[Records from a collection]

@[simp] theorem modRelay_regs (s : State) (n : Nat) (g : RelaySt → RelaySt) : (s.modRelay n g).regs = s.regs := rfl
@[simp] theorem modRelay_pending (s : State) (n : Nat) (g : RelaySt → RelaySt) : (s.modRelay n g).pending = s.pending := rfl
@[simp] theorem modRelay_chans (s : State) (n : Nat) (g : RelaySt → RelaySt) : (s.modRelay n g).chans = s.chans := rfl
@[simp] theorem modRelay_voices (s : State) (n : Nat) (g : RelaySt → RelaySt) : (s.modRelay n g).voices = s.voices := rfl
@[simp] theorem modRelay_cores (s : State) (n : Nat) (g : RelaySt → RelaySt) : (s.modRelay n g).cores = s.cores := rfl
@[simp] theorem modRelay_dmem (s : State) (n : Nat) (g : RelaySt → RelaySt) : (s.modRelay n g).dmem = s.dmem := rfl
@[simp] theorem modRelay_bindings (s : State) (n : Nat) (g : RelaySt → RelaySt) : (s.modRelay n g).bindings = s.bindings := rfl
@[simp] theorem modRelay_buffers (s : State) (n : Nat) (g : RelaySt → RelaySt) : (s.modRelay n g).buffers = s.buffers := rfl
@[simp] theorem modRelay_trigOuts (s : State) (n : Nat) (g : RelaySt → RelaySt) : (s.modRelay n g).trigOuts = s.trigOuts := rfl
@[simp] theorem modRelay_trigIns (s : State) (n : Nat) (g : RelaySt → RelaySt) : (s.modRelay n g).trigIns = s.trigIns := rfl
@[simp] theorem modRelay_sram (s : State) (n : Nat) (g : RelaySt → RelaySt) : (s.modRelay n g).sram = s.sram := rfl
@[simp] theorem modRelay_dram (s : State) (n : Nat) (g : RelaySt → RelaySt) : (s.modRelay n g).dram = s.dram := rfl
@[simp] theorem modRelay_poison (s : State) (n : Nat) (g : RelaySt → RelaySt) : (s.modRelay n g).poison = s.poison := rfl
@[simp] theorem modRelay_cals (s : State) (n : Nat) (g : RelaySt → RelaySt) : (s.modRelay n g).cals = s.cals := rfl
@[simp] theorem modRelay_calStoreAgain (s : State) (n : Nat) (g : RelaySt → RelaySt) : (s.modRelay n g).calStoreAgain = s.calStoreAgain := rfl
@[simp] theorem modRelay_mem (s : State) (n : Nat) (g : RelaySt → RelaySt) : (s.modRelay n g).mem = s.mem := rfl
@[simp] theorem modRelay_ports (s : State) (n : Nat) (g : RelaySt → RelaySt) : (s.modRelay n g).ports = s.ports := rfl
@[simp] theorem modRelay_link (s : State) (n : Nat) (g : RelaySt → RelaySt) : (s.modRelay n g).link = s.link := rfl
@[simp] theorem modRelay_bus (s : State) (n : Nat) (g : RelaySt → RelaySt) : (s.modRelay n g).bus = s.bus := rfl
@[simp] theorem modRelay_clock (s : State) (n : Nat) (g : RelaySt → RelaySt) : (s.modRelay n g).clock = s.clock := rfl
@[simp] theorem modRelay_time (s : State) (n : Nat) (g : RelaySt → RelaySt) : (s.modRelay n g).time = s.time := rfl
@[simp] theorem modRelay_power (s : State) (n : Nat) (g : RelaySt → RelaySt) : (s.modRelay n g).power = s.power := rfl
@[simp] theorem modRelay_boot (s : State) (n : Nat) (g : RelaySt → RelaySt) : (s.modRelay n g).boot = s.boot := rfl
@[simp] theorem modRelay_choice (s : State) (n : Nat) (g : RelaySt → RelaySt) : (s.modRelay n g).choice = s.choice := rfl
@[simp] theorem relay_modRelay_same (s : State) (n : Nat) (g : RelaySt → RelaySt) : (s.modRelay n g).relay n = g (s.relay n) := by
  simp [State.relay, State.modRelay]
theorem relay_modRelay_ne (s : State) {n m : Nat} (g : RelaySt → RelaySt) (h : m ≠ n) : (s.modRelay n g).relay m = s.relay m := by
  simp [State.relay, State.modRelay, sget_sput_ne _ _ _ h]
@[simp] theorem modRelay_f (s : State) (n : Nat) (g : RelaySt → RelaySt) (x : Fld) (i j : Nat) : (s.modRelay n g).f x i j = s.f x i j := rfl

[What to do] Down to the last line, repeat the data exactly.

[Task response]
@[simp] theorem modRelay_regs (s : State) (n : Nat) (g : RelaySt → RelaySt) : (s.modRelay n g).regs = s.regs := rfl
@[simp] theorem modRelay_pending (s : State) (n : Nat) (g : RelaySt → RelaySt) : (s.modRelay n g).pending = s.pending := rfl
@[simp] theorem modRelay_chans (s : State) (n : Nat) (g : RelaySt → RelaySt) : (s.modRelay n g).chans = s.chans := rfl
@[simp] theorem modRelay_voices (s : State) (n : Nat) (g : RelaySt → RelaySt) : (s.modRelay n g).voices = s.voices := rfl
@[simp] theorem modRelay_cores (s : State) (n : Nat) (g : RelaySt → RelaySt) : (s.modRelay n g).cores = s.cores := rfl
@[simp] theorem modRelay_dmem (s : State) (n : Nat) (g : RelaySt → RelaySt) : (s.modRelay n g).dmem = s.dmem := rfl
@[simp] theorem modRelay_bindings (s : State) (n : Nat) (g : RelaySt → RelaySt) : (s.modRelay n g).bindings = s.bindings := rfl
@[simp] theorem modRelay_buffers (s : State) (n : Nat) (g : RelaySt → RelaySt) : (s.modRelay n g).buffers = s.buffers := rfl
@[simp] theorem modRelay_trigOuts (s : State) (n : Nat) (g : RelaySt → RelaySt) : (s.modRelay n g).trigOuts = s.trigOuts := rfl
@[simp] theorem modRelay_trigIns (s : State) (n : Nat) (g : RelaySt → RelaySt) : (s.modRelay n g).trigIns = s.trigIns := rfl
@[simp] theorem modRelay_sram (s : State) (n : Nat) (g : RelaySt → RelaySt) : (s.modRelay n g).sram = s.sram := rfl
@[simp] theorem modRelay_dram (s : State) (n : Nat) (g : RelaySt → RelaySt) : (s.modRelay n g).dram = s.dram := rfl
@[simp] theorem modRelay_poison (s : State) (n : Nat) (g : RelaySt → RelaySt) : (s.modRelay n g).poison = s.poison := rfl
@[simp] theorem modRelay_cals (s : State) (n : Nat) (g : RelaySt → RelaySt) : (s.modRelay n g).cals = s.cals := rfl
@[simp] theorem modRelay_calStoreAgain (s : State) (n : Nat) (g : RelaySt → RelaySt) : (s.modRelay n g).calStoreAgain = s.calStoreAgain := rfl
@[simp] theorem modRelay_mem (s : State) (n : Nat) (g : RelaySt → RelaySt) : (s.modRelay n g).mem = s.mem := rfl
@[simp] theorem modRelay_ports (s : State) (n : Nat) (g : RelaySt → RelaySt) : (s.modRelay n g).ports = s.ports := rfl
@[simp] theorem modRelay_link (s : State) (n : Nat) (g : RelaySt → RelaySt) : (s.modRelay n g).link = s.link := rfl
@[simp] theorem modRelay_bus (s : State) (n : Nat) (g : RelaySt → RelaySt) : (s.modRelay n g).bus = s.bus := rfl
@[simp] theorem modRelay_clock (s : State) (n : Nat) (g : RelaySt → RelaySt) : (s.modRelay n g).clock = s.clock := rfl
@[simp] theorem modRelay_time (s : State) (n : Nat) (g : RelaySt → RelaySt) : (s.modRelay n g).time = s.time := rfl
@[simp] theorem modRelay_power (s : State) (n : Nat) (g : RelaySt → RelaySt) : (s.modRelay n g).power = s.power := rfl
@[simp] theorem modRelay_boot (s : State) (n : Nat) (g : RelaySt → RelaySt) : (s.modRelay n g).boot = s.boot := rfl
@[simp] theorem modRelay_choice (s : State) (n : Nat) (g : RelaySt → RelaySt) : (s.modRelay n g).choice = s.choice := rfl
@[simp] theorem relay_modRelay_same (s : State) (n : Nat) (g : RelaySt → RelaySt) : (s.modRelay n g).relay n = g (s.relay n) := by
  simp [State.relay, State.modRelay]
theorem relay_modRelay_ne (s : State) {n m : Nat} (g : RelaySt → RelaySt) (h : m ≠ n) : (s.modRelay n g).relay m = s.relay m := by
  simp [State.relay, State.modRelay, sget_sput_ne _ _ _ h]
@[simp] theorem modRelay_f (s : State) (n : Nat) (g : RelaySt → RelaySt) (x : Fld) (i j : Nat) : (s.modRelay n g).f x i j = s.f x i j := rfl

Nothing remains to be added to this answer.